◆ Exercise materials
BEGIN
-- ==== Sys2Proof/Machine/Transfers.lean ====
section
/-! DEFINITION. A request transfer by its bytes (R179 to R181, R194): REQUEST_TRANSFER_REFUSED. -/

namespace Sys2Proof.Machine

/-- A request whose frame has been read, checked and carried out as the row of its command is (R181). -/
def carryOut (i : Instr) (s : State) : Host.Outcome State Fault Refusal :=
  match i with
  | .defineTubes rq row first last step zone planned => execDefineTubes rq row first last step zone planned s
  | .clearLayout rq => execClearLayout rq s
  | .setLandmarks rq positions => execSetLandmarks rq positions s
  | .setCampaign rq f => execSetCampaign rq f s
  | .loadCurve rq freq threshold points => execLoadCurve rq freq threshold points s
  | .openCampaign rq => execOpenCampaign rq s
  | .closeCampaign rq => execCloseCampaign rq s
  | .newCampaign rq => execNewCampaign rq s
  | .prepareLayout rq => execPrepareLayout rq s
  | .planRegion rq region action => execPlanRegion rq region action s
  | .configureChannel rq ch f => execConfigureChannel rq ch f s
  | .setChannelCal rq ch f => execSetChannelCal rq ch f s
  | .setKeepout rq region defined bounds => execSetKeepout rq region defined bounds s
  | .setClearance rq value => execSetClearance rq value s
  | .startChannel rq ch => execStartChannel rq ch s
  | .stopChannel rq ch => execStopChannel rq ch s
  | .abandon rq ch => execAbandon rq ch s
  | .resume rq ch => execResume rq ch s
  | .channelReset rq ch => execChannelReset rq ch s
  | .assignTube rq ch name => execAssignTube rq ch name s
  | .setLink rq link policy strict enables => execSetLink rq link policy strict enables s
  | .restartLink rq link => execRestartLink rq link s
  | .interlockClear rq => execInterlockClear rq s
  | .plugTube rq name => execPlugTube rq name s
  | .unblockTube rq name => execUnblockTube rq name s
  | .submitCall rq ref code depth => execSubmitCall rq ref code depth s
  | .reviewDone rq name acknowledge => execReviewDone rq name acknowledge s
  | .takeEntry rq ref => execTakeEntry rq ref s
  | .resolveEntry rq code depth => execResolveEntry rq code depth s
  | .releaseEntry rq => execReleaseEntry rq s
  | .requestRetest rq name => execRequestRetest rq name s
  | .readTube rq name => execReadTube rq name s
  | .findTube rq start states => execFindTube rq start states s
  | .readEntry rq ref => execReadEntry rq ref s
  | .readCensus rq => execReadCensus rq s
  | .readChannel rq ch => execReadChannel rq ch s
  | .readLink rq link => execReadLink rq link s
  | .readStatus rq => execReadStatus rq s
  | .setNoticeLevel rq cls level => execSetNoticeLevel rq cls level s
  | .setFloor rq floor => execSetFloor rq floor s
  | .takeNotice rq => execTakeNotice rq s
  | .setWatch rq slot position => execSetWatch rq slot position s
  | .powerOn | .reset | .resetEnd | .requestTransferRefused _ | .readTransfer _ | .overrun | .commandComplete
  | .clearLayoutTube | .rolloverTube | .planRegionTube | .findTubeVisit | .headerCheck _ _ | .frameComplete _ _
  | .dataGapMark _ | .reportTake _ | .overtravelMark _ | .messageSent _ | .stallExpiry _ | .holdTimerExpiry _
  | .interlockAssertion | .wbholdRise | .walkerChoice | .walkerExamine | .claimRequest | .syncWordFound _ _
  | .stallTimerTick _ | .wbholdSample _ => .next s

/-- A good frame of command `c` (checks 3 to 5 of R181): the request its body spells goes on as its command's row does.
A body that is not its command's fields has a field in no range: with a role and a phase that are permitted it is refused
with RANGE (DESIGN CHOICE, log 23). -/
def State.takeFrame (s : State) (c : Command) (rq : Requester) (body : List Byte) :
    Host.Outcome State Fault Refusal :=
  match requestOf c rq body with
  | none => .next (s.takeRequest c rq false id)
  | some i => carryOut i s

/-- A request transfer that has ended with these bytes (R181): check 1, check 2, and the frame of a known command. The
command byte of a refusal echoes the second byte received, or reads 00h (R194). -/
def State.judgeTransfer (s : State) (bytes : List Byte) : Host.Outcome State Fault Refusal :=
  let code := (bytes.drop 1).headD 0#8
  if !formatGood bytes then .next (s.reply code .format [])
  else
    match commandOf code.toNat with
    | none => .next (s.reply code .unknown [])
    | some c => s.takeFrame c (requesterOf ((bytes.drop 2).headD 0#8)) (frameBody bytes)

/-- The bytes received so far of a transfer that has not ended (R179, R180). -/
def State.receive (s : State) (bytes : List Byte) : State :=
  { s with port := { s.port with mode := .receiving, received := bytes, miso := [0#8] } }

/-- Bytes of a request transfer arrive, and with `ends` CS# rises (R179 to R181, R184). In IDLE a transfer begins with
them, in RECEIVING they follow those received; without the end the port is RECEIVING. In EXECUTING and RESPONDING the
transfer is an overrun. Bytes that begin with 00h are a read transfer's and not this event, and no byte is no transfer
(R179; log 1). -/
def State.transferBytes (s : State) (bytes : List Byte) (ends : Bool) : Host.Outcome State Fault Refusal :=
  match s.port.mode with
  | .idle =>
    if bytes.headD 0#8 = 0#8 then .next s
    else if ends then s.judgeTransfer bytes else .next (s.receive bytes)
  | .receiving =>
    if ends then s.judgeTransfer (s.port.received ++ bytes) else .next (s.receive (s.port.received ++ bytes))
  | .executing | .responding => .next (if bytes.headD 0#8 = 0#8 then s else s.overrun)

/-- REQUEST_TRANSFER_REFUSED (R181). -/
def execRequestTransferRefused (transfer : Transfer) (s : State) : Host.Outcome State Fault Refusal :=
  if s.held then .next s else s.transferBytes transfer.bytes transfer.ends

end Sys2Proof.Machine
end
END
◆ Requirement
From the first line of the listing above to the line that contains "namespace Sys2Proof.Machine", inclusive, restate every line word for word. Nothing else belongs in the answer.

◆ Solution to this task
-- ==== Sys2Proof/Machine/Transfers.lean ====
section
/-! DEFINITION. A request transfer by its bytes (R179 to R181, R194): REQUEST_TRANSFER_REFUSED. -/

namespace Sys2Proof.Machine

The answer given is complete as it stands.